# [Task brief]
Where the records below show the word "fits" in a line, please copy that line.

(Stored items)
>>>>>

-- ==== Sys2Proof/WellFormed.lean ====
section
/-! DEFINITION. Well-formedness of what HUFFCORE is given: fetch words (30_encoding.md R61 to R63, R73), instructions,
and container headers (30_encoding.md R66, R70). -/

namespace Sys2Proof

/-- A fetch word that stands for an instruction: OPC is 1 or 2 and bits 31:8 are 0 (R61 to R63); a PHASE code 1 to 7
(R73). -/
def FetchWord.wellFormed : FetchWord → Bool
  | .cmd w => w.extractLsb 31 8 == 0 && (w.extractLsb 7 0 == 1 || w.extractLsb 7 0 == 2)
  | .phase p => 1 ≤ p.toNat && p.toNat ≤ 7

/-- An instruction has no operand field (R61), so none can be ill formed. -/
def Instr.wellFormed : Instr → Bool
  | .compress | .decompress | .freq | .tree | .code | .hdrw | .pack | .hdrr | .trav => true

namespace Header

/-- At least one record: a header with none is the empty container's (43_header_codec.md R105). -/
def nonEmpty (h : Header) : Bool := 1 ≤ h.records.length

/-- At most MAXK records (30_encoding.md R70). -/
def fits (h : Header) : Bool := h.records.length ≤ Config.maxk

/-- Every count is at least 1 (30_encoding.md R66). -/
def countsPositive (h : Header) : Bool := h.records.all fun r => r.count != 0

/-- No symbol repeats (30_encoding.md R66). -/
def symbolsDistinct (h : Header) : Bool := (h.records.map Record.sym).Nodup

/-- The exact sum of the counts. -/
def sum (h : Header) : Nat := (h.records.map fun r => r.count.toNat).sum

/-- The counts sum to total_symbol_count (30_encoding.md R66). -/
def sumMatches (h : Header) : Bool := h.sum == h.total.toNat

/-- A header DECOMPRESS accepts (43_header_codec.md R103); record order is free (R104). -/
def wellFormed (h : Header) : Bool :=
  h.nonEmpty && h.fits && h.countsPositive && h.symbolsDistinct && h.sumMatches

/-- The records stand in strictly ascending symbol order, as COMPRESS writes them (30_encoding.md R66). -/
def ascending (h : Header) : Bool := (h.records.map fun r => r.sym.toNat).Pairwise (· < ·)

end Header

end Sys2Proof
end

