/-- 20_memory.md R42: a host write of IN at or above IN_CAP is ignored, below it is refused while BUSY = 1 and otherwise
sets that byte and no other; a read at or above IN_CAP gives 0. The order of the two checks on a write is the model's reading
(log entry 9). -/
def Obligations.InBufferAccess : Prop :=
  ∀ (s : State) (a : Nat) (v : Byte),
    (s.cfg.inCap.toNat ≤ a → writeIn a v s = .next s ∧ s.inRead a = 0) ∧
    (a < s.cfg.inCap.toNat → s.status.busy = true → writeIn a v s = .refused .inWriteWhileBusy) ∧
    (a < s.cfg.inCap.toNat → s.status.busy = false →
      ∃ t, writeIn a v s = .next t ∧ t = { s with inMem := t.inMem } ∧ t.inRead a = v ∧
        ∀ b, b ≠ a → t.inByte b = s.inByte b)

/-- 20_memory.md R43: a host read of OUT[a] returns the byte the operation wrote there when DONE = 1, ERR = 0 and
a < OUT_LEN; in every other case an unspecified byte, drawn afresh; it changes nothing but the host's record and, in that
case, the count of draws. A host write of OUT is ignored. The form of the draw is the model's (log entry 4). -/
def Obligations.OutBufferAccess : Prop :=
  ∀ (s : State) (a : Nat) (v : Byte),
    hostStep (.wrOut a v) s = .next s ∧
    ((s.status.done = true ∧ s.status.err = false ∧ a < s.outLen.toNat) → ∀ b, s.outMem.get a = some b →
      hostStep (.rdOut a) s = .next (s.hear (b.setWidth 64))) ∧
    (¬(s.status.done = true ∧ s.status.err = false ∧ a < s.outLen.toNat) →
      hostStep (.rdOut a) s =
        .next { s.hear ((Config.freeByte s.draws).setWidth 64) with draws := s.draws + 1 })

/-- 70_reset_and_hazards.md R160, R161: reset, at any moment, gives STATUS = 0, IN_LEN = 0, OUT_LEN = 0 and leaves no byte
of IN or OUT with a value; no Finish and no error happens, and the engine has no step. -/
def Obligations.ResetIdlesTheBlock : Prop :=
  ∀ s : State,
    ∃ t, hostStep .reset s = .next t ∧ t.status.word = 0 ∧ t.inLen = 0 ∧ t.outLen = 0 ∧ t.cfg = s.cfg ∧
      (∀ a, t.inMem.get a = none ∧ t.outMem.get a = none) ∧ engineStep t = .next t

/-- 60_exceptions.md R143: error entry. -/
def Obligations.RaiseErrReports : Prop :=
  ∀ (s : State) (e : ErrCode),
    Ended s (s.raise e) ⟨false, true, true, e, s.status.phase, s.status.op⟩ 0 ∧
      ∀ a, (s.raise e).outMem.get a = none

/-- 60_exceptions.md R144: normal completion. -/
def Obligations.FinishReports : Prop :=
  ∀ (s : State) (len : Word64),
    Ended s (s.finish len) ⟨false, true, false, .noError, .idle, s.status.op⟩ len.toNat ∧
      ∀ a, (s.finish len).outMem.get a = if a < len.toNat then s.outMem.get a else none

/-- 60_exceptions.md R148: BUSY goes from 0 to 1 only by a host write of a command word to CMD, and from 1 to 0 only in
an engine step or by reset. -/
def Obligations.OnlyCommandsStartOperations : Prop :=
  ∀ s t : State, step s = .next t →
    (s.status.busy = false → t.status.busy = true →
      ∃ v ts, s.turns = .host (.wrReg 0x00 32 v) :: ts ∧
        (v.setWidth 32 = (0x00000001 : Word) ∨ v.setWidth 32 = (0x00000002 : Word))) ∧
    (s.status.busy = true → t.status.busy = false →
      s.turns = [] ∨ ∃ ts, s.turns = .engine :: ts ∨ s.turns = .host .wait :: ts ∨ s.turns = .host .reset :: ts)

/-- The block's step runs what it fetches: while BUSY = 1 and the engine has the turn, the phase whose code PHASE holds
(10_state.md R17); at a host write of a command word to CMD, that command (10_state.md R13). That the engine has the turn when
the list of turns is empty is the model's choice (log entry 2). -/
def Obligations.StepRunsTheDecodedInstruction : Prop :=
  (∀ (s : State) (i : Instr), s.status.busy = true → decode (.phase s.status.phase.bits) = .ok i →
    (s.turns = [] → step s = exec i s) ∧
    ∀ ts, s.turns = .engine :: ts → step s = exec i { s with turns := ts }) ∧
  ∀ (s : State) (i : Instr) (v : Word64) (ts : List Turn), s.turns = .host (.wrReg 0x00 32 v) :: ts →
    decode (.cmd (v.setWidth 32)) = .ok i → step s = exec i { s with turns := ts }

/-- 30_encoding.md R72, `WAIT`: with BUSY = 0 it returns STATUS and ends; with BUSY = 1 the engine steps and the host polls
again, the model's form of weak fairness (log entry 16). -/
def Obligations.WaitPollsUntilIdle : Prop :=
  ∀ (s : State) (ts : List Turn), s.turns = .host .wait :: ts →
    (s.status.busy = false →
      step s = .next { s with turns := ts, heard := s.status.word.setWidth 64 :: s.heard }) ∧
    (s.status.busy = true → step s = engineStep s)

/-- No instruction touches the configuration, IN, IN_LEN, the host's turns or what the host has read, whatever state it
runs in (45_compressor.md R122 and 46_decompressor.md R132: IN and IN_LEN are unchanged by the operation).
For the states outside a phase's precondition it is the model's choice (log entries 8 and 14). -/
def Obligations.InstructionsLeaveTheHostSide : Prop :=
  ∀ (i : Instr) (s t : State), exec i s = .next t → SameHostSide s t ∧ t.epoch = s.epoch

/-! ### Phase FREQ -/

/-- 40_frequency_analyzer.md R80: FREQ counts the input. On a non-empty input only FREQ, K, TOTAL and PHASE change; on an
empty one the operation ends with Finish(0). -/
def Obligations.FreqCountsTheInput : Prop :=
  ∀ s : State, s.inLen.toNat ≤ s.cfg.inCap.toNat → s.inLen.toNat ≤ Config.maxn →
    (s.inLen ≠ 0 → ∃ f k n, exec .freq s =
        .next { s with
          status := { s.status with phase := .tree }
          work := { s.work with freq := f, k := k, total := n } } ∧
      (∀ b, (freqAt f b).toNat = s.input.count b) ∧ k.toNat = s.input.dedup.length ∧ n.toNat = s.inLen.toNat) ∧
    (s.inLen = 0 → ∃ t, exec .freq s = .next t ∧ Ended s t (Status.success s.status.op) 0 ∧
      ∀ a, t.outMem.get a = none)

/-- 40_frequency_analyzer.md R81: the FrequencyTable invariants when FREQ ends with PHASE = TREE. -/
def Obligations.FreqTableInvariants : Prop :=
  ∀ s t : State, s.inLen.toNat ≤ s.cfg.inCap.toNat → s.inLen.toNat ≤ Config.maxn →
    exec .freq s = .next t → t.status.phase = .tree →
    FreqOk t.work ∧ t.work.total.toNat = t.inLen.toNat ∧ t.work.k.toNat ≤ t.work.total.toNat ∧
      ∀ b, 1 ≤ (freqAt t.work.freq b).toNat ↔ b ∈ t.input

/-! ### Phase TREE -/

/-- TREE and CODE complete. TREE writes NODE, NNODE, ROOT and PHASE, CODE writes CODE and PHASE, and nothing else changes: the
operands 41_tree_builder.md R85 and 42_code_table_generator.md R95 list. The rules say so under their preconditions only. That
the two complete in EVERY state is the model's choice: outside the preconditions the loops are bounded by fuel and values cut to
their widths (log entry 14), and ROOT with no live node is a free value (log entry 8). -/
def Obligations.TreeAndCodeComplete : Prop :=
  ∀ s : State,
    (∃ A n r, exec .tree s =
      .next { s with
        status := { s.status with phase := if s.status.op = .compress then .code else .trav }
        work := { s.work with node := A, nnode := n, root := r } }) ∧
    ∃ c, exec .code s =
      .next { s with status := { s.status with phase := .hdrw }, work := { s.work with code := c } }

/-- 41_tree_builder.md R91: the shape of the tree at the end of TREE, (a) to (e), with NNODE and ROOT of R87. -/
def Obligations.TreeShape : Prop :=
  ∀ s : State, FreqOk s.work → ∃ t, exec .tree s = .next t ∧ TreeOk t.work

/-- 41_tree_builder.md R92: the frequencies of the tree at the end of TREE. -/
def Obligations.TreeFrequencies : Prop :=
  ∀ s : State, FreqOk s.work → ∃ t, exec .tree s = .next t ∧ TreeFreqOk t.work

/-- 41_tree_builder.md R93: NODE[0 .. 2K−2], NNODE and ROOT at the end of TREE are a function of FREQ alone: not of OP, nor
of the scratch state before. -/
def Obligations.TreeIsAFunctionOfFreq : Prop :=
  ∀ s s' : State, FreqOk s.work → FreqOk s'.work → s.work.freq = s'.work.freq →
    ∃ t t', exec .tree s = .next t ∧ exec .tree s' = .next t' ∧ t.work.nnode = t'.work.nnode ∧
      t.work.root = t'.work.root ∧
      ∀ i : NodeIx, i.val < t.work.nnode.toNat → t.work.node.get i = t'.work.node.get i

/-- 41_tree_builder.md R90: with one symbol the tree is its leaf: freq TOTAL, NNODE = 1, ROOT = 0. -/
def Obligations.TreeOfOneSymbol : Prop :=
  ∀ s : State, FreqOk s.work → s.work.k = 1 →
    ∃ t sym v, exec .tree s = .next t ∧ t.work.node.get 0 = .leaf s.work.total sym v ∧
      freqAt s.work.freq sym = s.work.total ∧ t.work.nnode = 1 ∧ t.work.root = 0

/-- 41_tree_builder.md R88, R89, one turn of R87's loop: the node removed first has the least (freq, index) of all live
nodes and becomes the left child, the one removed second the least of the rest and becomes the right child; both leave L,
the new node joins it, and no other entry changes. -/
def Obligations.MergeTakesTheTwoLeast : Prop :=
  ∀ (fuel n : Nat) (A : Arena), n < 511 → 2 ≤ (liveSet A n).length →
    ∃ a b : NodeIx, a ∈ liveSet A n ∧ b ∈ liveSet A n ∧ a ≠ b ∧
      (∀ j ∈ liveSet A n, j ≠ a → keyLt A a j = true) ∧
      (∀ j ∈ liveSet A n, j ≠ a → j ≠ b → keyLt A b j = true) ∧
      ∃ A' : Arena, mergeLoop (fuel + 1) A n = mergeLoop fuel A' (n + 1) ∧
        (∀ j : NodeIx, j.val = n → A'.get j = .internal ((A.get a).freq + (A.get b).freq) a b true) ∧
        (∀ j : NodeIx, j.val < n → A'.get j = if j = a ∨ j = b then (A.get j).kill else A.get j) ∧
        ∀ j : NodeIx, j ∈ liveSet A' (n + 1) ↔ j.val = n ∨ j ∈ liveSet A n ∧ j ≠ a ∧ j ≠ b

<<<<<

# [Response box]
def fits (h : Header) : Bool := h.records.length ≤ Config.maxk
  h.nonEmpty && h.fits && h.countsPositive && h.symbolsDistinct && h.sumMatches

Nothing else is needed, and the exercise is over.